## What you need to do
After locating "let ys := cur.map (·.1)" in the listing below, copy that line and each one after it exactly, ending with the line that has "4, x / 4 * 5 + 4])".

+ + + +

/-- What output line `j` writes: (plane, line in the plane, byte offset in the line, bytes), from the codes of the line
before it and its own, for columns `a` to `b` − 1 (R202, R203, R208). -/
def BranchEnv.writes (v : BranchEnv) (prev cur : List (Nat × Nat × Nat)) (j a b : Nat) : List (Nat × Nat × Nat × List Byte) :=
  let w := brOutW v.d
  let h := brOutH v.d
  let mir := bitAt (wordAt v.d 0) 5
  let flip := bitAt (wordAt v.d 0) 6
  let first := if mir then w - b else a
  let line := if flip then h - 1 - j else j
  let ys := cur.map (·.1)
  let pairs422 := (List.range (w / 2)).map fun k =>
    ((chroma4 (cur.map (·.2.1)) (2 * k) + 2) / 4, (chroma4 (cur.map (·.2.2)) (2 * k) + 2) / 4)
  let pairs420 := (List.range (w / 2)).map fun k =>
    ((chroma4 (prev.map (·.2.1)) (2 * k) + chroma4 (cur.map (·.2.1)) (2 * k) + 4) / 8,
     (chroma4 (prev.map (·.2.2)) (2 * k) + chroma4 (cur.map (·.2.2)) (2 * k) + 4) / 8)
  let cline := if flip then h / 2 - 1 - j / 2 else j / 2
  let cfirst := first / 2 * 2
  match brFormat v.d with
  | 3 => (0, line, 2 * first, v.plane 2 ys a b) ::
      (if j % 2 = 1 then [(1, cline, 2 * cfirst, v.chroma 2 pairs420 a b)] else [])
  | 4 => (0, line, first, v.plane 1 ys a b) ::
      (if j % 2 = 1 then [(1, cline, cfirst, v.chroma 1 pairs420 a b)] else [])
  | 5 => [(0, line, 2 * first, v.plane 2 ys a b), (1, line, 2 * cfirst, v.chroma 2 pairs422 a b)]
  | 6 => [(0, line, 2 * first, v.plane 2 ys a b), (1, line, 2 * first, v.plane 2 (cur.map (·.2.1)) a b),
          (2, line, 2 * first, v.plane 2 (cur.map (·.2.2)) a b)]
  | _ =>
    let bpp := match brFormat v.d with | 0 => 8 | 1 | 2 => 4 | _ => 3
    [(0, line, bpp * first, v.packed cur a b)]

/-- Output columns that a context keeps (R213): those whose centre lies in its core; all without stripe mode. -/
def BranchEnv.columns (v : BranchEnv) (cfg : Words) : Nat × Nat :=
  let w := brOutW v.d
  if cfgStripe cfg = 0 then (0, w)
  else
    let keep := (List.range w).filter fun (j : Nat) =>
      let x := (Q.ofNat v.cx).add ((⟨((2 * j + 1 : Nat) : Int), 2⟩ : Q).mul ⟨v.cw, w⟩)
      (Q.ofNat (cfgX0 cfg)).le x && x.lt (Q.ofNat (cfgX0 cfg + cfgCoreW cfg))
    match keep with
    | [] => (0, 0)
    | a :: _ => (a, a + keep.length)

/-! ## Unpacking memory lines -/

/-- Sample `x` of a line in CSI-2 packing or 16-bit containers: its value and the bytes it lies in
(notes/assumptions/23.md). -/
def unpackAt (pack dt : Nat) (bs : List Byte) (x : Nat) : Nat × List Nat :=
  let b := fun i => (bs.getD i 0).toNat
  let raw10 := fun x => (b (x / 4 * 5 + x % 4) * 4 + b (x / 4 * 5 + 4) / 4 ^ (x % 4) % 4)
  if pack = 1 then (b (2 * x) + 256 * b (2 * x + 1), [2 * x, 2 * x + 1])
  else match dt with
    | 0 => (raw10 x, [x / 4 * 5 + x % 4, x / 4 * 5 + 4])
    | 1 => (b (x / 2 * 3 + x % 2) * 16 + b (x / 2 * 3 + 2) / 16 ^ (x % 2) % 16, [x / 2 * 3 + x % 2, x / 2 * 3 + 2])
    | 2 =>
      let base := x / 4 * 7
      let lo := b (base + 4) + 256 * b (base + 5) + 65536 * b (base + 6)
      (b (base + x % 4) * 64 + lo / 64 ^ (x % 4) % 64,
        [base + x % 4, base + 4 + 6 * (x % 4) / 8, base + 4 + (6 * (x % 4) + 5) / 8])
    | 3 => (b (2 * x) * 256 + b (2 * x + 1), [2 * x, 2 * x + 1])
    | _ => (raw10 (2 * x) * 1024 + raw10 (2 * x + 1),
        [2 * x / 4 * 5 + 2 * x % 4, 2 * x / 4 * 5 + 2 * x % 4 + 1, 2 * x / 4 * 5 + 4])

/-- Bytes of `n` samples packed. -/
def packedBytes (pack dt n : Nat) : Nat :=
  if pack = 1 then 2 * n
  else (n * (match dt with | 0 => 10 | 1 => 12 | 2 => 14 | 3 => 16 | _ => 20) + 7) / 8

end Sys2Proof.Machine
end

+ + + +

## Response
  let ys := cur.map (·.1)
  let pairs422 := (List.range (w / 2)).map fun k =>
    ((chroma4 (cur.map (·.2.1)) (2 * k) + 2) / 4, (chroma4 (cur.map (·.2.2)) (2 * k) + 2) / 4)
  let pairs420 := (List.range (w / 2)).map fun k =>
    ((chroma4 (prev.map (·.2.1)) (2 * k) + chroma4 (cur.map (·.2.1)) (2 * k) + 4) / 8,
     (chroma4 (prev.map (·.2.2)) (2 * k) + chroma4 (cur.map (·.2.2)) (2 * k) + 4) / 8)
  let cline := if flip then h / 2 - 1 - j / 2 else j / 2
  let cfirst := first / 2 * 2
  match brFormat v.d with
  | 3 => (0, line, 2 * first, v.plane 2 ys a b) ::
      (if j % 2 = 1 then [(1, cline, 2 * cfirst, v.chroma 2 pairs420 a b)] else [])
  | 4 => (0, line, first, v.plane 1 ys a b) ::
      (if j % 2 = 1 then [(1, cline, cfirst, v.chroma 1 pairs420 a b)] else [])
  | 5 => [(0, line, 2 * first, v.plane 2 ys a b), (1, line, 2 * cfirst, v.chroma 2 pairs422 a b)]
  | 6 => [(0, line, 2 * first, v.plane 2 ys a b), (1, line, 2 * first, v.plane 2 (cur.map (·.2.1)) a b),
          (2, line, 2 * first, v.plane 2 (cur.map (·.2.2)) a b)]
  | _ =>
    let bpp := match brFormat v.d with | 0 => 8 | 1 | 2 => 4 | _ => 3
    [(0, line, bpp * first, v.packed cur a b)]

/-- Output columns that a context keeps (R213): those whose centre lies in its core; all without stripe mode. -/
def BranchEnv.columns (v : BranchEnv) (cfg : Words) : Nat × Nat :=
  let w := brOutW v.d
  if cfgStripe cfg = 0 then (0, w)
  else
    let keep := (List.range w).filter fun (j : Nat) =>
      let x := (Q.ofNat v.cx).add ((⟨((2 * j + 1 : Nat) : Int), 2⟩ : Q).mul ⟨v.cw, w⟩)
      (Q.ofNat (cfgX0 cfg)).le x && x.lt (Q.ofNat (cfgX0 cfg + cfgCoreW cfg))
    match keep with
    | [] => (0, 0)
    | a :: _ => (a, a + keep.length)

/-! ## Unpacking memory lines -/

/-- Sample `x` of a line in CSI-2 packing or 16-bit containers: its value and the bytes it lies in
(notes/assumptions/23.md). -/
def unpackAt (pack dt : Nat) (bs : List Byte) (x : Nat) : Nat × List Nat :=
  let b := fun i => (bs.getD i 0).toNat
  let raw10 := fun x => (b (x / 4 * 5 + x % 4) * 4 + b (x / 4 * 5 + 4) / 4 ^ (x % 4) % 4)
  if pack = 1 then (b (2 * x) + 256 * b (2 * x + 1), [2 * x, 2 * x + 1])
  else match dt with
    | 0 => (raw10 x, [x / 4 * 5 + x % 4, x / 4 * 5 + 4])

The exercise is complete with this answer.